TGFβ1 signaling usually requires SMAD4 together with SMAD2 activation, and nuclear translocation to transmit the TGFβ1-SMAD-responsive signaling event. To assess if TGFβ1 could mediate SMAD2 translocation in SMAD4-null cells, we treated BxPc-3 and CAPAN-1 cells with TGFβ, and observed SMAD compartmentalization using western blots after cytoplasmic/nuclear separation. As shown in Figure 1, TGFβ1 (10 ng/ml) caused activation and translocation of SMAD2 in WT-K-RAS BxPc-3 pancreatic cancer and oncogenic K-RAS CAPAN-1 cells. To address if activated RAS/ERK affected TGFβ-SMAD signaling, we inhibited MEK with the pharmacologic inhibitor, PD98059, which is activated downstream of K-RAS, and inhibited K-RAS itself with a DN-K-RAS construct.
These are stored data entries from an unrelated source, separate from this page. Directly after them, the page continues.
-- ==== Sys2Proof/Config.lean ====
section
/-! DEFINITION. The parameters of spec/00_scope.md rule R8, each a named constant (R7), the two the spec leaves OPEN
(R9, 92_eei_decisions.md D21 and D39), and the one free value. -/

namespace Sys2Proof.Config

/-- R8 `START_MARKER` (0xD4): the first byte of every frame. -/
@[simp] abbrev startMarker : Byte := 212
/-- R8 `END_MARKER` (0xCC): the last byte of every frame. -/
@[simp] abbrev endMarker : Byte := 204
/-- R8 `HDR_LEN`: start marker, total length, sequence number. -/
@[simp] abbrev hdrLen : Nat := 3
/-- R8 `TRL_LEN`: checksum, end marker. -/
@[simp] abbrev trlLen : Nat := 2
/-- R8 `MIN_FRAME`: the length of a frame with an empty payload. -/
@[simp] abbrev minFrame : Nat := hdrLen + trlLen
/-- R8 `MAX_PAYLOAD`; 90_conflicts.md C1 (200, not 197). -/
@[simp] abbrev maxPayload : Nat := 200
/-- R8 `MAX_FRAME`. -/
@[simp] abbrev maxFrame : Nat := minFrame + maxPayload
/-- R8 `FRAME_BUF_CAP`: capacity of `TX_BUF` and of `RX_BUF`, the longest frame (92_eei_decisions.md D2). -/
@[simp] abbrev frameBufCap : Nat := maxFrame
/-- R8 `HOST_BUF_CAP`: capacity of `HOST_IN`, the longest frame (92_eei_decisions.md D30). -/
abbrev hostBufCap : Nat := maxFrame
/-- R8 `SEQ_MOD`. -/
@[simp] abbrev seqMod : Nat := 16
/-- R8 `CKSUM_MOD`. -/
@[simp] abbrev cksumMod : Nat := 251
/-- R8 `RX_NONE`: the value of `RX_LAST` that means "no frame accepted yet". -/
@[simp] abbrev rxNone : Int := -1
/-- R8 `DEFAULT_MAX_ATTEMPTS`: what the pseudo-instructions of R80 supply. -/
@[simp] abbrev defaultMaxAttempts : Nat := 5
/-- R8 `T_SEND_S`: the sender's wait for a response, in seconds. -/
@[simp] abbrev tSendSecs : Nat := 4
/-- R8 `T_RECV_S`: the receiver's wait for a frame, in seconds. -/
@[simp] abbrev tRecvSecs : Nat := 6
/-- R8 `OPTIMAL_BLOCK`: the advisory block size. -/
@[simp] abbrev optimalBlock : Nat := 70
/-- R8 `COUNTER_WIDTH`: the width of each traffic counter, in bits. -/
abbrev counterWidth : Nat := 32

/-- The channel configuration `CONFIG`: the provider's recognized options of R171. The block passes it to `ChanOpen`
and reads none of it (D39), so each option is an uninterpreted number. -/
structure ChannelConfig where
  deviceIdentifier          : Nat
  bitRate                   : Nat
  dataBitCount              : Nat
  parity                    : Nat
  receiveTimeoutConstant    : Nat
  receiveTimeoutInterval    : Nat
  simulatedErrorProbability : Nat
  deriving DecidableEq, Repr, Inhabited

/-- The two OPEN entries of R8, which the host fixes before anything else (R178 item 1) and no step changes (R9).
`TICKS_PER_SECOND` is positive (92_eei_decisions.md, "Parameters left open"). -/
structure Params where
  ticksPerSecond : ℕ+
  channel        : ChannelConfig
  deriving DecidableEq, Repr

/-- `TICKS_PER_SECOND` of the instance that `State.reset` describes: OPEN, so it has no value here (log entry 1). -/
opaque openTicksPerSecond : ℕ+

/-- `CONFIG` of the instance that `State.reset` describes: OPEN, so it has no value here (log entry 1). -/
opaque openChannelConfig : ChannelConfig

/-- `ATTEMPT` while no command runs: "any value" (93_implementation_defined.md I16, R39). Draw number `n` (log entry 5). -/
opaque idleAttempt : Nat → BitVec 8

/-- The OPEN parameters of the instance that `State.reset` describes. -/
def openParams : Params := { ticksPerSecond := openTicksPerSecond, channel := openChannelConfig }

end Sys2Proof.Config
end

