-- ==== Sys2Proof/Machine/Receiver.lean ====
section
/-! DEFINITION. The Receiver Engine (spec/44_receiver.md): the command `RECEIVE`, as the steps between its control points
(R134, R146). -/

namespace Sys2Proof.Machine

/-- R134, R140: the head of the retry loop, for attempt number `n`: wait for the `Now()` that sets the deadline, or give
up when the attempts are exhausted. -/
def receiveAttempt (maxSize maxAttempts expected n : Nat) (s : State) : Out :=
  if n ≤ maxAttempts then
    .next { s with attempt := BitVec.ofNat 8 n, ctrl := .rDl maxSize maxAttempts expected }
  else done (Result.plain .giveUp) s

/-- R134: `continue`: the next attempt. -/
def receiveRetry (maxSize maxAttempts expected : Nat) (s : State) : Out :=
  receiveAttempt maxSize maxAttempts expected (s.attempt.toNat + 1) s

/-- R133, R134 `RECEIVE max, attempts`. -/
def execReceive (max attempts : Nat) (s : State) : Out :=
  whenConnected s (receiveAttempt max attempts (expectedSeq s.rxLast) 1 s)

/-- R134, R135: the clock answers `t` at `R_DL`: the deadline runs from the start of the attempt. -/
def receiveNow (maxSize maxAttempts expected t : Nat) (s : State) : Out :=
  let dl := deadlineAfter t (tRecv s.params)
  startFramer (.receive maxSize maxAttempts expected) dl { s with deadline := dl }

/-- R136, R137, R138: what is written before the acknowledgment: `RX_LAST`, on a new block only. -/
def State.accept (s : State) (path : AckPath) (field : Byte) : State :=
  { s with
    rxLast := match path with
      | .newBlock      => field
      | .duplicate     => s.rxLast
      | .outOfSequence => s.rxLast }

/-- R136, R137, R138: the echoed value: the sequence field of an accepted frame, or `u8(RX_LAST)` (255 when `RX_LAST` is
−1, 90_conflicts.md C4). -/
def echoOf (path : AckPath) (field rxLast : Byte) : Byte :=
  match path with
  | .newBlock      => field
  | .duplicate     => field
  | .outOfSequence => u8 (sint8 rxLast)

/-- R134, R139 `send_ack`: build the acknowledgment and offer it to the channel, at `R_ACK`. -/
def sendAck (maxSize maxAttempts expected : Nat) (path : AckPath) (field : Byte) (d : List Byte) (s : State) : Out :=
  withBuilt (buildAckFrame (echoOf path field s.rxLast)) s fun s' =>
    .next { s' with ctrl := .rAck maxSize maxAttempts expected path field d }

/-- R134: a Good frame with sequence field `field` and truncated payload `d`. -/
def receiveFrame (maxSize maxAttempts expected : Nat) (field : Byte) (d : List Byte) (s : State) : Out :=
  let path := classify field expected s.rxLast
  sendAck maxSize maxAttempts expected path field d (s.accept path field)

/-- R134, R135: the framer returns to `RECEIVE`. A frame that is not Good is counted and not acknowledged. -/
def receiveOutcome (maxSize maxAttempts expected : Nat) (o : FramerOutcome) (s : State) : Out :=
  match o with
  | .channelError c => done (Result.withCode .transportFailure c) s
  | .timeout        => receiveRetry maxSize maxAttempts expected { s with counters := s.counters.countTimeout }
  | .overflow       => receiveRetry maxSize maxAttempts expected { s with counters := s.counters.countTimeout }
  | .got n          => withRxFrame n s fun f =>
      match verifyFrame f with
      | .bad  => receiveRetry maxSize maxAttempts expected { s with counters := s.counters.countBadRx }
      | .good => withExtracted (extractPayload f maxSize) fun q d =>
          receiveFrame maxSize maxAttempts expected q d { s with counters := s.counters.countGoodRx }

/-- R136, R137: return the data to the host; the command ends. -/
def deliver (d : List Byte) (s : State) : Out := done (Result.withValue .ok d.length) (s.putOut d)

/-- R134, R139: `ChanWrite` answers `k` at `R_ACK`. A short or failed write is a transport failure, and what was written
before it stands (D11). -/
def ackWrote (maxSize maxAttempts expected : Nat) (path : AckPath) (d : List Byte) (k : Int) (s : State) : Out :=
  if k < (s.txLen : Int) then done (Result.withCode .transportFailure k) s
  else
    let s' := { s with counters := s.counters.countAckSent }
    match path with
    | .newBlock      => deliver d s'
    | .duplicate     => deliver d s'
    | .outOfSequence => receiveRetry maxSize maxAttempts expected s'

end Sys2Proof.Machine
end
Pre-treatment of CAPAN-1 cells with PD98059 or with transfection with the DN-RAS construct (Figure 2A), or pre-treatment of BxPc-3 cells with PD98059 (Figure 2B) in the presence of TGFβ markedly improved SMAD2 activation and translocation. Note that SMAD4 protein was not detectable which further confirmed that the cells are SMAD4 null (Figure 1). Thus, inhibition of the RAS/ERK pathway markedly improved translocation of SMADs in pancreatic cancer cells, indicating a modulatory role by RAS on SMAD2 translocation, even in the absence of SMAD4.

Fig. 1.

Fig. 1

Effects of TGFβ treatment on subcellular trafficking of SMAD2 in BxPc-3 and CAPAN-1 cells. Cells were treated with or without TGFβ (10 ng/ml) for 24 h. The cells were then lysed and separated into nuclear and cytoplasmic fractions. Note the appearance of phospho-SMAD2 in the nuclear and cytosolic fractions. Tubulin and histone H1 blots indicate purity of the fractions. SMAD4 is not detectable in either cell line, confirming their SMAD4-null status. T84 colon cancer cells were electrophoresed separately as a positive control for SMAD4 expression.

Fig. 2.

Fig. 2

Effect of RAS/ERK inhibition and TGFβ treatment on subcellular trafficking of SMAD2 in CAPAN-1 and BxPc-3 cells. Cells were either pretreated with or without PD98059 (50 μM) for 1 h (A and B), or transiently transfected with a DN construct of K-RAS (A) 48 h before treatment with TGFβ. Cell lysates were blotted with anti-phospho-SMAD2, tubulin and histone antibodies. Note that PD98059 and DN-K-RAS transfection improved TGFβ-induced p-SMAD2 nuclear translocation. Tubulin served as a loading control and indicated purity of the cytoplasmic fractions, whereas histone served as a loading control and purity of the nuclear fractions.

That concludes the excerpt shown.